**What is being asked:**
Please output exactly the lines of the material from the first through the line containing "hb, rfl, rfl⟩ := h", and nothing more.

--- Data provided ---

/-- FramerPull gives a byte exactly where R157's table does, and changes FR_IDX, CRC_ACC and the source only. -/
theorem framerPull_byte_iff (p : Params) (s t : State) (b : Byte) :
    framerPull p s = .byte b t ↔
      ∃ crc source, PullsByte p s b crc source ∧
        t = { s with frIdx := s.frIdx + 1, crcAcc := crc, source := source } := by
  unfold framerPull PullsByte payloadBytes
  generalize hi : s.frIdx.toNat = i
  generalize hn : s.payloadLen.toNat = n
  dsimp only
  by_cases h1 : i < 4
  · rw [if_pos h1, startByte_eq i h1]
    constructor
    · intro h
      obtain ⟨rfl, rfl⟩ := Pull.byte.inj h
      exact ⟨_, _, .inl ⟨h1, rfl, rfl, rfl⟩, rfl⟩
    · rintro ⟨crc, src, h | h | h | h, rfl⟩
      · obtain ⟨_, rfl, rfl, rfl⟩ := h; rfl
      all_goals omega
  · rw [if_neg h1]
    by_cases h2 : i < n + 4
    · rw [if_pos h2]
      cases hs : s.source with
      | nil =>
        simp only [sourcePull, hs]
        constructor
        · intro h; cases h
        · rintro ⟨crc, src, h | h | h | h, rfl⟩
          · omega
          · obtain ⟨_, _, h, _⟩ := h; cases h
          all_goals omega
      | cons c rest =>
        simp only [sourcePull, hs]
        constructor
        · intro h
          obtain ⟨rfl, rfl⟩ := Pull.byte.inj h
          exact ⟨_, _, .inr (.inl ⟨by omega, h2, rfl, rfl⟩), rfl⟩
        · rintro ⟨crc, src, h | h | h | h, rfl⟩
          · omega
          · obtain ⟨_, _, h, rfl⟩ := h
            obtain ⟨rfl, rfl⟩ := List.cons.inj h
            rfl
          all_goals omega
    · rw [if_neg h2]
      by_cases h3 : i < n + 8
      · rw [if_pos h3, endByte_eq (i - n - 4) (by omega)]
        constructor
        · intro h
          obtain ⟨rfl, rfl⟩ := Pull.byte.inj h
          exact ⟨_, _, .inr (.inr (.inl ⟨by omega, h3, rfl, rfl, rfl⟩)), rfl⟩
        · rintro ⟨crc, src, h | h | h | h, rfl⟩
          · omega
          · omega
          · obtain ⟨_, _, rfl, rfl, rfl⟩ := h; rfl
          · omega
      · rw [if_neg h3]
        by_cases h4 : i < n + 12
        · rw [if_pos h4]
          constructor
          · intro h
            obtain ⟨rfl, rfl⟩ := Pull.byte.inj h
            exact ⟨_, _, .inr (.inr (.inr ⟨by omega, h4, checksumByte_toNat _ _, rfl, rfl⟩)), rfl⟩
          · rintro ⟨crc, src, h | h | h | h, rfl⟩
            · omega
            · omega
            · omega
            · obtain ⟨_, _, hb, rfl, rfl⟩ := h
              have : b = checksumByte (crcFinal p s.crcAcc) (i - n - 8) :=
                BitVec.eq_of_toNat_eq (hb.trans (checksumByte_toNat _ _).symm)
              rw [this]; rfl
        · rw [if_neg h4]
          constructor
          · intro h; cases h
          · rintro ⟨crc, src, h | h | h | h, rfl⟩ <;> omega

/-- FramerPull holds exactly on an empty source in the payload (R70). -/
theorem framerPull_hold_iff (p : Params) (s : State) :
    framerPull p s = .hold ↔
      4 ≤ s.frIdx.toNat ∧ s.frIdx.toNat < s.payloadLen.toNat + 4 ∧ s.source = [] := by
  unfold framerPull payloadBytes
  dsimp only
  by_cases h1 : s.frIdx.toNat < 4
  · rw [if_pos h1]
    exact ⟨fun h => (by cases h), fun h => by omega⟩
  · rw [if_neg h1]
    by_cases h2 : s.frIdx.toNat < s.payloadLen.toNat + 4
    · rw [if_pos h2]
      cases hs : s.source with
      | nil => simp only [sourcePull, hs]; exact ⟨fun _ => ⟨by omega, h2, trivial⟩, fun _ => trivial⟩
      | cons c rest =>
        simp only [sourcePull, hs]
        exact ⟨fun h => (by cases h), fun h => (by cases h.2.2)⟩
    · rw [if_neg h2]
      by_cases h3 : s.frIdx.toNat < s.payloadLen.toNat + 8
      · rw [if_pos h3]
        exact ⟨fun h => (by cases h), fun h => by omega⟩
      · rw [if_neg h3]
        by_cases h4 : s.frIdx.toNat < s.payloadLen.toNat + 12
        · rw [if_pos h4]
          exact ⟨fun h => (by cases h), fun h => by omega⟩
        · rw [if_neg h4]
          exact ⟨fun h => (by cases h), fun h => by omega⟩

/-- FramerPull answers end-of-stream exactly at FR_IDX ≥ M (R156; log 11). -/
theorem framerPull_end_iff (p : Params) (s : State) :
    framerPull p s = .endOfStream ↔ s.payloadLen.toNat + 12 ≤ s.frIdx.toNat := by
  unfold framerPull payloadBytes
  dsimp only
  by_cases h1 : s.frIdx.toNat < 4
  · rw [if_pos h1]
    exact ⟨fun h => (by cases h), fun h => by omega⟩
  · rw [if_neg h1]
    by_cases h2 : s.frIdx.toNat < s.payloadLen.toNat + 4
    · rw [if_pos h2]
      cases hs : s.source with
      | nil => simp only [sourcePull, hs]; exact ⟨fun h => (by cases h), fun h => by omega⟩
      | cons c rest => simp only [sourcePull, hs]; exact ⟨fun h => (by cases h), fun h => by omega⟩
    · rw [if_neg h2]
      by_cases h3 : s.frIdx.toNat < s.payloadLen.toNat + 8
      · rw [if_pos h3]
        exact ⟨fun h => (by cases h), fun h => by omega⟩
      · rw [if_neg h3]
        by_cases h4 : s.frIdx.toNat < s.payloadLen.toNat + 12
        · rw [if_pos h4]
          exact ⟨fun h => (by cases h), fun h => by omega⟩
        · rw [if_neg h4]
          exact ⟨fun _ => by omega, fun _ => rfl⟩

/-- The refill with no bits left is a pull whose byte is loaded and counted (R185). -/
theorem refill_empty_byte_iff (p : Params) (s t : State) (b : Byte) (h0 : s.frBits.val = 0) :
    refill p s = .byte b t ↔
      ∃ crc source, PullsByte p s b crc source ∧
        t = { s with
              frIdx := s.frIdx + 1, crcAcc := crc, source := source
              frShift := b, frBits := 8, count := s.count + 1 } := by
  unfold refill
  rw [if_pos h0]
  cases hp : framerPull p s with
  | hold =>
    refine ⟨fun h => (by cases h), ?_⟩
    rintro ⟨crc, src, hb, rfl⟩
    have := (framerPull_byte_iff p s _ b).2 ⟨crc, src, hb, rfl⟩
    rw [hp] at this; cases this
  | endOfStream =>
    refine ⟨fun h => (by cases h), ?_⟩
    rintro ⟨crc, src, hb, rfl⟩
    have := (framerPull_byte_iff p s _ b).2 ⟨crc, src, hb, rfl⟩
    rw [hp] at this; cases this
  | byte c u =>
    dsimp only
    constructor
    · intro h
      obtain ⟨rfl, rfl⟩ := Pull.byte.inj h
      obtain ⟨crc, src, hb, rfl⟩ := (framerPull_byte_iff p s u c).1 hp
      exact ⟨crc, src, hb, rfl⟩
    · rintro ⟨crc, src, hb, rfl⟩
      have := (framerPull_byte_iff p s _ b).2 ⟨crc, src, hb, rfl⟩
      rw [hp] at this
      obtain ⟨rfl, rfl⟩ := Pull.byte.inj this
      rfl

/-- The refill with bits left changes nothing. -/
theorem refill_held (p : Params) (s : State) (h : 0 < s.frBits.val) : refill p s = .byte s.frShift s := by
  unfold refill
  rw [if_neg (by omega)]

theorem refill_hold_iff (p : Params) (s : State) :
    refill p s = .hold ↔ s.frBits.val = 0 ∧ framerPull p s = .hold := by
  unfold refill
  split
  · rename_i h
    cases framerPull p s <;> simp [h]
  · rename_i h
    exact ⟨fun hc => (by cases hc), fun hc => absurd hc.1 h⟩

---

**Written answer:**
/-- FramerPull gives a byte exactly where R157's table does, and changes FR_IDX, CRC_ACC and the source only. -/
theorem framerPull_byte_iff (p : Params) (s t : State) (b : Byte) :
    framerPull p s = .byte b t ↔
      ∃ crc source, PullsByte p s b crc source ∧
        t = { s with frIdx := s.frIdx + 1, crcAcc := crc, source := source } := by
  unfold framerPull PullsByte payloadBytes
  generalize hi : s.frIdx.toNat = i
  generalize hn : s.payloadLen.toNat = n
  dsimp only
  by_cases h1 : i < 4
  · rw [if_pos h1, startByte_eq i h1]
    constructor
    · intro h
      obtain ⟨rfl, rfl⟩ := Pull.byte.inj h
      exact ⟨_, _, .inl ⟨h1, rfl, rfl, rfl⟩, rfl⟩
    · rintro ⟨crc, src, h | h | h | h, rfl⟩
      · obtain ⟨_, rfl, rfl, rfl⟩ := h; rfl
      all_goals omega
  · rw [if_neg h1]
    by_cases h2 : i < n + 4
    · rw [if_pos h2]
      cases hs : s.source with
      | nil =>
        simp only [sourcePull, hs]
        constructor
        · intro h; cases h
        · rintro ⟨crc, src, h | h | h | h, rfl⟩
          · omega
          · obtain ⟨_, _, h, _⟩ := h; cases h
          all_goals omega
      | cons c rest =>
        simp only [sourcePull, hs]
        constructor
        · intro h
          obtain ⟨rfl, rfl⟩ := Pull.byte.inj h
          exact ⟨_, _, .inr (.inl ⟨by omega, h2, rfl, rfl⟩), rfl⟩
        · rintro ⟨crc, src, h | h | h | h, rfl⟩
          · omega
          · obtain ⟨_, _, h, rfl⟩ := h
            obtain ⟨rfl, rfl⟩ := List.cons.inj h
            rfl
          all_goals omega
    · rw [if_neg h2]
      by_cases h3 : i < n + 8
      · rw [if_pos h3, endByte_eq (i - n - 4) (by omega)]
        constructor
        · intro h
          obtain ⟨rfl, rfl⟩ := Pull.byte.inj h
          exact ⟨_, _, .inr (.inr (.inl ⟨by omega, h3, rfl, rfl, rfl⟩)), rfl⟩
        · rintro ⟨crc, src, h | h | h | h, rfl⟩
          · omega
          · omega
          · obtain ⟨_, _, rfl, rfl, rfl⟩ := h; rfl
          · omega
      · rw [if_neg h3]
        by_cases h4 : i < n + 12
        · rw [if_pos h4]
          constructor
          · intro h
            obtain ⟨rfl, rfl⟩ := Pull.byte.inj h
            exact ⟨_, _, .inr (.inr (.inr ⟨by omega, h4, checksumByte_toNat _ _, rfl, rfl⟩)), rfl⟩
          · rintro ⟨crc, src, h | h | h | h, rfl⟩
            · omega
            · omega
            · omega
            · obtain ⟨_, _, hb, rfl, rfl⟩ := h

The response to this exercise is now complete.